== Task item ==
Your job with the data below: print everything from the line that holds "CW_RESET (R109). -/" down to the line that holds "(m : BitVec 3)", ends included, exactly, and nothing else.

== Input material ==
-- ==== Sys2Proof/Decode.lean ====
section
/-! DEFINITION. Decoding and encoding of requests (spec/30_encoding.md R38 to R44), after the helper
that presents a host integer as an operand word (R8, R39). -/

namespace Sys2Proof

/-- `trunc32(v) = v mod 2^32`, the two's-complement pattern where `v` is negative (R8). -/
def trunc32 (v : Int) : Word := BitVec.ofInt 32 v

/-- `as_i32(v)`: the signed reading of a word (R8). -/
def asI32 (v : Word) : Int := if v.toNat < 2147483648 then v.toNat else v.toNat - 4294967296

/-- CMD[7:0], the field OPCODE (R38). -/
def opcodeField (cmd : Word) : BitVec 8 := cmd.extractLsb' 0 8

/-- CMD[31:8], the field RSVD (R38). -/
def rsvdField (cmd : Word) : BitVec 24 := cmd.extractLsb' 8 24

/-- Why a CMD word is illegal (R43). -/
inductive DecodeError where
  /-- CMD[31:8] is not 0. -/
  | reservedBits
  /-- The opcode is 0x00 or one of 0x05 .. 0xFF. -/
  | unassignedOpcode
deriving DecidableEq, Repr

/-- The four assigned opcodes (R41). -/
inductive Opcode where
  | seed
  | next
  | cellseed
  | isspecial
deriving DecidableEq, Repr

/-- R42: the total function from the CMD word to a command or Illegal. The operand words do not
enter. -/
def decodeCmd (cmd : Word) : Except DecodeError Opcode :=
  if rsvdField cmd ≠ 0#24 then .error .reservedBits
  else if opcodeField cmd = 0x01#8 then .ok .seed
  else if opcodeField cmd = 0x02#8 then .ok .next
  else if opcodeField cmd = 0x03#8 then .ok .cellseed
  else if opcodeField cmd = 0x04#8 then .ok .isspecial
  else .error .unassignedOpcode

/-- The command that an opcode makes of the operand words (R39). -/
def operate (op : Opcode) (arg0 arg1 : Word) : Instr :=
  match op with
  | .seed => .seed arg0
  | .next => .next
  | .cellseed => .cellseed arg0 arg1
  | .isspecial => .isspecial arg0 arg1

/-- Decoding a request: R42 on its CMD word, then the operand words the command uses (R39). -/
def decode (r : Request) : Except DecodeError Instr :=
  match decodeCmd r.cmd with
  | .ok op => .ok (operate op r.arg0 r.arg1)
  | .error e => .error e

/-- Encoding a command (R41, R39); an ignored operand word is written as 0 (R45). -/
def encode : Instr → Request
  | .seed s => ⟨0x00000001#32, s, 0#32⟩
  | .next => ⟨0x00000002#32, 0#32, 0#32⟩
  | .cellseed x z => ⟨0x00000003#32, x, z⟩
  | .isspecial x z => ⟨0x00000004#32, x, z⟩

/-- A request as one number, CMD in bits 31..0, ARG0 in bits 63..32, ARG1 in bits 95..64: the
numbering of spec/opcode_table.json carried on over the operand words. -/
def requestBits (r : Request) : BitVec Config.requestBits :=
  BitVec.ofNat Config.requestBits (r.cmd.toNat + 2 ^ 32 * r.arg0.toNat + 2 ^ 64 * r.arg1.toNat)

/-- The request whose bits, numbered as in `requestBits`, are given. -/
def requestOfBits (b : BitVec Config.requestBits) : Request :=
  ⟨BitVec.ofNat 32 b.toNat, BitVec.ofNat 32 (b.toNat / 2 ^ 32), BitVec.ofNat 32 (b.toNat / 2 ^ 64)⟩

/-- The request whose first `nbits` bits are `w` and whose bits above them are 0. -/
def tableRequest (nbits w : Nat) : Request :=
  requestOfBits (BitVec.ofNat Config.requestBits (w % 2 ^ nbits))

/-- What the decoder reads from the instruction whose bits, numbered as spec/opcode_table.json numbers
them, are `w`. -/
def decodeTableWord (nbits w : Nat) : Option Instr :=
  match decode (tableRequest nbits w) with
  | .ok i => some i
  | .error _ => none

end Sys2Proof
end

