/-- Settles O3. -/
theorem illegalRequestsAreTheUndecoded : Obligations.IllegalRequestsAreTheUndecoded :=
  fun r => ⟨illegalCmd_iff_decode_error r, legal_iff_not_illegalCmd r⟩

/-- Settles O4: forwards by the four ways a request decodes, backwards by cases on the command. -/
theorem decodedCommandFixesItsWords : Obligations.DecodedCommandFixesItsWords := by
  intro r i
  constructor
  · intro h
    obtain ⟨hc, rfl⟩ | ⟨hc, rfl⟩ | ⟨hc, rfl⟩ | ⟨hc, rfl⟩ := decode_ok_cases h
    · exact ⟨hc, rfl⟩
    · exact ⟨hc, trivial⟩
    · exact ⟨hc, rfl, rfl⟩
    · exact ⟨hc, rfl, rfl⟩
  · rintro ⟨hc, hw⟩
    cases i with
    | seed s => exact hw ▸ decode_cmd_one hc
    | next => exact decode_cmd_two hc
    | cellseed x z => exact hw.1 ▸ hw.2 ▸ decode_cmd_three hc
    | isspecial x z => exact hw.1 ▸ hw.2 ▸ decode_cmd_four hc

/-- Settles O1: the four commands by their CMD words; the five illegal words by evaluation, since which
decode error each one is depends on its fields. -/
theorem decodesRequestsOfTheSpec : Obligations.DecodesRequestsOfTheSpec :=
  ⟨decode_cmd_one rfl, decode_cmd_two rfl, decode_cmd_three rfl, decode_cmd_four rfl, by decide⟩

end Sys2Proof
end

section
/-! Host integers as operand words, and the assembler's lines. -/

namespace Sys2Proof.Machine

theorem trunc32_toNat (v : Int) : ((trunc32 v).toNat : Int) = v % 4294967296 := by
  rw [trunc32, BitVec.toNat_ofInt]
  omega

/-- `asI32` is the library's signed reading of a bit vector. -/
theorem asI32_eq_toInt (w : Word) : asI32 w = w.toInt := by
  rw [asI32, BitVec.toInt_eq_toNat_cond]
  split <;> split <;> omega

theorem trunc32_asI32 (w : Word) : trunc32 (asI32 w) = w := by
  rw [asI32_eq_toInt, trunc32, BitVec.ofInt_toInt]

theorem asI32_trunc32 {v : Int} (h1 : -2147483648 ≤ v) (h2 : v ≤ 2147483647) :
    asI32 (trunc32 v) = v := by
  rw [asI32_eq_toInt, trunc32]
  exact BitVec.toInt_ofInt_eq_self (by decide) (by omega) (by omega)

/-- Settles O6. -/
theorem hostIntegersArePresentedModulo : Obligations.HostIntegersArePresentedModulo :=
  ⟨trunc32_toNat, trunc32_asI32, fun _ => asI32_trunc32, by decide⟩

theorem literalWord_hex_toNat {v : Nat} (h : v ≤ 0xFFFFFFFF) : (literalWord (.hex v)).toNat = v := by
  rw [literalWord, BitVec.toNat_ofNat]
  omega

section
variable {l x z : Literal}

theorem u32Operand_inRange (h : l.inU32 = true) : u32Operand l = some (literalWord l) := if_pos h

theorem u32Operand_outOfRange (h : l.inU32 = false) : u32Operand l = none := by simp [u32Operand, h]

theorem i32Operand_inRange (h : l.inI32 = true) : i32Operand l = some (literalWord l) := if_pos h

theorem i32Operand_outOfRange (h : l.inI32 = false) : i32Operand l = none := by simp [i32Operand, h]

theorem assemble_seed (h : l.inU32 = true) :
    assemble (.seed l) = .ok [.issue (.seed (literalWord l))] := by
  simp only [assemble, u32Operand_inRange h]
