-- ==== Sys2Proof/Syntax.lean ====
section
/-! DEFINITION. The sixteen commands of PQR-SCB (30_encoding.md R57, R58, R62). -/

namespace Sys2Proof

/-- One constructor per row of the opcode table (R62). An operand is the unsigned field of the command
word, as wide as its format gives it (R57, R58), so every term is a command that some word encodes. -/
inductive Instr where
  /-- NOP (R68). -/
  | nop
  /-- SOFT_RESET (R69). -/
  | softReset
  /-- SEL_CLEAR (R88). -/
  | selClear
  /-- SEL_ADD MODE, COUNT (R89). -/
  | selAdd (mode : BitVec 3) (count : BitVec 16)
  /-- SEL_RUN VERSION, LEVEL (R90). -/
  | selRun (version : BitVec 6) (level : BitVec 2)
  /-- SPEC_QUERY VERSION, LEVEL (R82). -/
  | specQuery (version : BitVec 6) (level : BitVec 2)
  /-- GEN_POLY N (R102). -/
  | genPoly (n : Byte)
  /-- RS_ENCODE K, N (R103). -/
  | rsEncode (k n : Byte)
  /-- ASSEMBLE (R108). -/
  | assemble
  /-- CW_RESET (R109). -/
  | cwReset
  /-- CW_NEXT (R110). -/
  | cwNext
  /-- FRAME_INIT (R117). -/
  | frameInit
  /-- FILL_RESET (R118). -/
  | fillReset
  /-- FILL_NEXT (R119). -/
  | fillNext
  /-- FRAME_FILL (R120). -/
  | frameFill
  /-- MASK m (R124). -/
  | mask (m : BitVec 3)
  deriving DecidableEq, Repr

/-- The opcode names of R62, one per value of bits 31:24 that is assigned. -/
inductive Opcode where
  | nop | softReset | selClear | selAdd | selRun | specQuery | genPoly | rsEncode
  | assemble | cwReset | cwNext | frameInit | fillReset | fillNext | frameFill | mask
  deriving DecidableEq, Repr

/-- The six formats of R57. -/
inductive Format where
  | N | S | V | K | G | M
  deriving DecidableEq, Repr

/-- Why a word is no command; the Engine ends both with IllegalCommand (R63, R64). -/
inductive DecodeError where
  /-- Bits 31:24 are none of the sixteen assigned opcodes. -/
  | unassignedOpcode
  /-- The opcode is assigned and a reserved bit of its format is 1. -/
  | reservedBitSet
  deriving DecidableEq, Repr

end Sys2Proof
end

== Completed task ==
  /-- CW_RESET (R109). -/
  | cwReset
  /-- CW_NEXT (R110). -/
  | cwNext
  /-- FRAME_INIT (R117). -/
  | frameInit
  /-- FILL_RESET (R118). -/
  | fillReset
  /-- FILL_NEXT (R119). -/
  | fillNext
  /-- FRAME_FILL (R120). -/
  | frameFill
  /-- MASK m (R124). -/
  | mask (m : BitVec 3)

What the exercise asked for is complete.